Unfortunately after I had found the om I never bothered to buy a new string to wear it with
and eventually I ended up forgetting about wearing it. Every morning I do however wake up
and see it sitting on my side table reminding me of all the memories I made whilst wearing it.
White lies
Liar liar pants on fire, a saying as old as time; but what is the difference between a lie and a
white lie. From what I have been able to gather from limited research is that a lie is usually
used by people to get out of trouble or to negatively impact others but a white lie is used to
positively help others or to get out of small tasks such as work, meetings etc.

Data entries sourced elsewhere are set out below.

-- ==== Sys2Proof/Machine/SetVl.lean ====
section
/-! DEFINITION. SETVL and SETVLI (R62, R88, R194, R195). -/
namespace Sys2Proof.Machine

/-- VLMAX for a grant and the SEW and LMUL codes of a request (R62). -/
def vlmax (cur sew lm : Nat) : Nat := cur * 512 * 2 ^ lm / 2 ^ sew

/-- What a SETVL leaves in VTYPE and VL (R88, R195). -/
def setvlHart (q : VReq) (avl : Nat) (x : Hart) : Hart :=
  if 3 < q.sew.toNat ∨ 3 < q.lm.toNat then { x with vtype := vtypeReset, vl := 0 }
  else
    { x with vtype := wd (q.fz.toNat * 64 + q.lm.toNat * 8 + q.sew.toNat)
             vl := wd (Nat.min avl (vlmax x.cur q.sew.toNat q.lm.toNat)) }

/-- A SETVL of `avl` elements (R195). -/
def setvlX (i : Instr) (d : SReg) (q : VReq) (avl : X Nat) (s : State) : Out :=
  setX i (do
    needQueue
    let n ← avl
    modify (fun s => applyGrant s (agentHart s))
    onMe (setvlHart q n)
    wr d (← myHart).vl) s

/-- SETVL (R194, R195). -/
def execSetvl (d : SReg) (q : VReq) (a : SReg) (s : State) : Out :=
  setvlX (.setvl d q a) d q (do return (← rd a).toNat) s
/-- SETVLI (R194, R195). -/
def execSetvli (d : SReg) (q : VReq) (avl : BitVec 18) (s : State) : Out :=
  setvlX (.setvli d q avl) d q (pure avl.toNat) s

end Sys2Proof.Machine
end

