-- ==== Sys2Proof/Machine/VecInt.lean ====
section
/-! DEFINITION. The integer vector instructions (R198 to R201). -/
namespace Sys2Proof.Machine

/-- The value of an element read as signed or natural (R198). -/
def readAs (nat : Bool) (w x : Nat) : Int := if nat then (x % 2 ^ w : Nat) else sInt w x

/-- A same-width instruction: `f` takes SEW and the two operands of an element to its result and flags (R198). -/
def vintX (i : Instr) (d : VReg) (x : VBin) (zx : Bool) (f : Nat → Nat → Nat → Nat × Nat) (s : State) : Out :=
  vecX i (do
    let c ← vctx
    let srcs := c.grp x.a :: srcGroups c x.src
    vstart i c (c.grp d :: srcs) false false (x.k.val != 0) srcs
    elemWise c x.k x.z (c.grp d) (fun j => do
      let a ← velem c (c.grp x.a) j
      let b ← operandB c zx x.src j
      let r := f c.sew a b
      setFlags r.2
      return r.1 % 2 ^ c.sew)) s

/-- A saturating sum or difference (R198). -/
def satOp (n : Bool) (w : Nat) (x : Int) : Nat × Nat :=
  let r := if n then satN w x else satS w x
  (lowBits w r.1, r.2)

/-- VADD (R198). -/
def execVadd (d : VReg) (x : VBin) (s : State) : Out := vintX (.vadd d x) d x false (fun _ a b => (a + b, 0)) s
/-- VSUB (R198). -/
def execVsub (d : VReg) (x : VBin) (s : State) : Out :=
  vintX (.vsub d x) d x false (fun w a b => (a + 2 ^ w - b, 0)) s
/-- VMUL (R198). -/
def execVmul (d : VReg) (x : VBin) (s : State) : Out := vintX (.vmul d x) d x false (fun _ a b => (a * b, 0)) s
/-- VMULH (R198). -/
def execVmulh (d : VReg) (x : VBin) (s : State) : Out :=
  vintX (.vmulh d x) d x false (fun w a b => (lowBits w (readAs x.n w a * readAs x.n w b / (2 ^ w : Nat)), 0)) s
/-- VMIN (R198). -/
def execVmin (d : VReg) (x : VBin) (s : State) : Out :=
  vintX (.vmin d x) d x false (fun w a b => (if sInt w b < sInt w a then b else a, 0)) s
/-- VMAX (R198). -/
def execVmax (d : VReg) (x : VBin) (s : State) : Out :=
  vintX (.vmax d x) d x false (fun w a b => (if sInt w a < sInt w b then b else a, 0)) s
/-- VMINN (R198). -/
def execVminn (d : VReg) (x : VBin) (s : State) : Out :=
  vintX (.vminn d x) d x false (fun _ a b => (if b < a then b else a, 0)) s
/-- VMAXN (R198). -/
def execVmaxn (d : VReg) (x : VBin) (s : State) : Out :=
  vintX (.vmaxn d x) d x false (fun _ a b => (if a < b then b else a, 0)) s
/-- VAND (R198). -/
def execVand (d : VReg) (x : VBin) (s : State) : Out := vintX (.vand d x) d x false (fun _ a b => (a &&& b, 0)) s
/-- VOR (R198). -/
def execVor (d : VReg) (x : VBin) (s : State) : Out := vintX (.vor d x) d x false (fun _ a b => (a ||| b, 0)) s
/-- VXOR (R198). -/
def execVxor (d : VReg) (x : VBin) (s : State) : Out := vintX (.vxor d x) d x false (fun _ a b => (a ^^^ b, 0)) s
/-- VSLL: the count is taken modulo SEW (R198). -/
def execVsll (d : VReg) (x : VBin) (s : State) : Out :=
  vintX (.vsll d x) d x true (fun w a b => (a * 2 ^ (b % w), 0)) s
/-- VSRL (R198). -/
def execVsrl (d : VReg) (x : VBin) (s : State) : Out :=
  vintX (.vsrl d x) d x true (fun w a b => (a / 2 ^ (b % w), 0)) s
/-- VSRA (R198). -/
def execVsra (d : VReg) (x : VBin) (s : State) : Out :=
  vintX (.vsra d x) d x true (fun w a b => (lowBits w (sInt w a / (2 ^ (b % w) : Nat)), 0)) s
/-- VSADD (R198). -/
def execVsadd (d : VReg) (x : VBin) (s : State) : Out :=
  vintX (.vsadd d x) d x false (fun w a b => satOp x.n w (readAs x.n w a + readAs x.n w b)) s
/-- VSSUB (R198). -/
def execVssub (d : VReg) (x : VBin) (s : State) : Out :=
  vintX (.vssub d x) d x false (fun w a b => satOp x.n w (readAs x.n w a - readAs x.n w b)) s

/-- A widening instruction: `f` takes SEW, the wide accumulator and the two operands (R188, R190, R199); `acc` says
whether D is read. -/
def vwideX (i : Instr) (d : VReg) (x : VBin) (acc : Bool) (f : Nat → Nat → Nat → Nat → Int) (s : State) : Out :=
  vecX i (do
    let c ← vctx
    let w := c.wide d
    let ops := c.grp x.a :: srcGroups c x.src
    vstart i c (w :: ops) (ops.any w.overlaps) c.noWide (x.k.val != 0) (if acc then w :: ops else ops)
    elemWise c x.k x.z w (fun j => do
      let a ← velem c (c.grp x.a) j
      let b ← operandB c false x.src j
      let o ← if acc then velem c w j else pure 0
      return lowBits (2 * c.sew) (f c.sew o a b))) s

/-- VWMUL (R199). -/
def execVwmul (d : VReg) (x : VBin) (s : State) : Out :=
  vwideX (.vwmul d x) d x false (fun w _ a b => readAs x.n w a * readAs x.n w b) s
/-- VWMACC (R199). -/
def execVwmacc (d : VReg) (x : VBin) (s : State) : Out :=
  vwideX (.vwmacc d x) d x true (fun w o a b => (o : Int) + readAs x.n w a * readAs x.n w b) s
/-- VWMACCSN (R199). -/
def execVwmaccsn (d : VReg) (x : VBin) (s : State) : Out :=
  vwideX (.vwmaccsn d x) d x true (fun w o a b => (o : Int) + sInt w a * (b : Int)) s

/-- VNSRA (R200). -/
def execVnsra (d : VReg) (x : VBin) (s : State) : Out :=
  vecX (.vnsra d x) (do
    let c ← vctx
    let w := c.wide x.a
    let srcs := w :: srcGroups c x.src
    vstart (.vnsra d x) c (c.grp d :: srcs) (srcs.any (c.grp d).overlaps) c.noWide (x.k.val != 0) srcs
    elemWise c x.k x.z (c.grp d) (fun j => do
      let a ← velem c w j
      let b ← operandB c true x.src j
      let r := satOp x.n c.sew (roundShift (readAs x.n (2 * c.sew) a) (b % (2 * c.sew)) c.fxrm)
      setFlags r.2
      return r.1)) s

/-- An integer compare into a mask register (R201). -/
def vcmpX (i : Instr) (d : KReg) (x : VBin) (f : Nat → Nat → Nat → Bool) (s : State) : Out :=
  vecX i (do
    let c ← vctx
    let srcs := c.grp x.a :: srcGroups c x.src
    vstart i c srcs false false true srcs
    elemWiseK c x.k x.z d (fun j => do
      let a ← velem c (c.grp x.a) j
      let b ← operandB c false x.src j
      return f c.sew a b)) s

/-- VMSEQ (R201). -/
def execVmseq (d : KReg) (x : VBin) (s : State) : Out := vcmpX (.vmseq d x) d x (fun _ a b => decide (a = b)) s
/-- VMSLT (R201). -/
def execVmslt (d : KReg) (x : VBin) (s : State) : Out :=
  vcmpX (.vmslt d x) d x (fun w a b => decide (sInt w a < sInt w b)) s
/-- VMSLTN (R201). -/
def execVmsltn (d : KReg) (x : VBin) (s : State) : Out := vcmpX (.vmsltn d x) d x (fun _ a b => decide (a < b)) s

end Sys2Proof.Machine
end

A white lie that my mum once told me was that having the inside light of the car on at night is
illegal. I believed this white lie up until I had to write this task as I asked Ciara what is a white
lie you were told by your mum and she said “that the light inside your car isn’t legally allowed
to be on”, even though it is. I believe that I was told this white lie because having the light on
was distracting and my mum most likely didn’t want distractions in the car when driving at
night. This lie has affected me up until today because everytime any of my friends turn the
inside light on when I’m driving I would tell them to turn it off as I was under the impression it
was illegal.

Although I only learned that having the light on inside the car whilst driving wasn’t illegal and
was a white lie my mum told me when I was 17 I was able to catch on to another white lie
she told me much earlier in my life. On my first day of kindergarten when I got to school and
the teacher said that the first person to get the question right wins a chocolate. I was keen to
answer the question first as I loved the taste of chocolate as it squashed in my mouth and
because it came in small little blue balls that I could easily toss into my mouth without feeling
overly full.

Luckily I was first in my class to answer the question and I was given a kinder chocolate
strip. When I received the kinder chocolate I wa very confused as it didn’t look anything like
what I thought chocolate was so out of curiosity I saved the chocolate put it in my school bag
and took it home to my mum to find out why the chocolate she gave me at home looked
nothing like the one I had received at school. When I got home I showed my mum the
chocolate I had been given. My mum explained that she hadn’t been telling me the truth and
that what she had been telling me was chocolate was actually blueberries. I don’t think that
this white lie was bad at all as it didn’t harm anyone and was her way of trying to get me to
eat as healthy as possible so that I could grow up to be healthy and fit enough to do stuff
rather than unhealthy and unable to run around. Overall I think white lies can both positively
and negatively impact people no matter if there is malice behind the lie or not.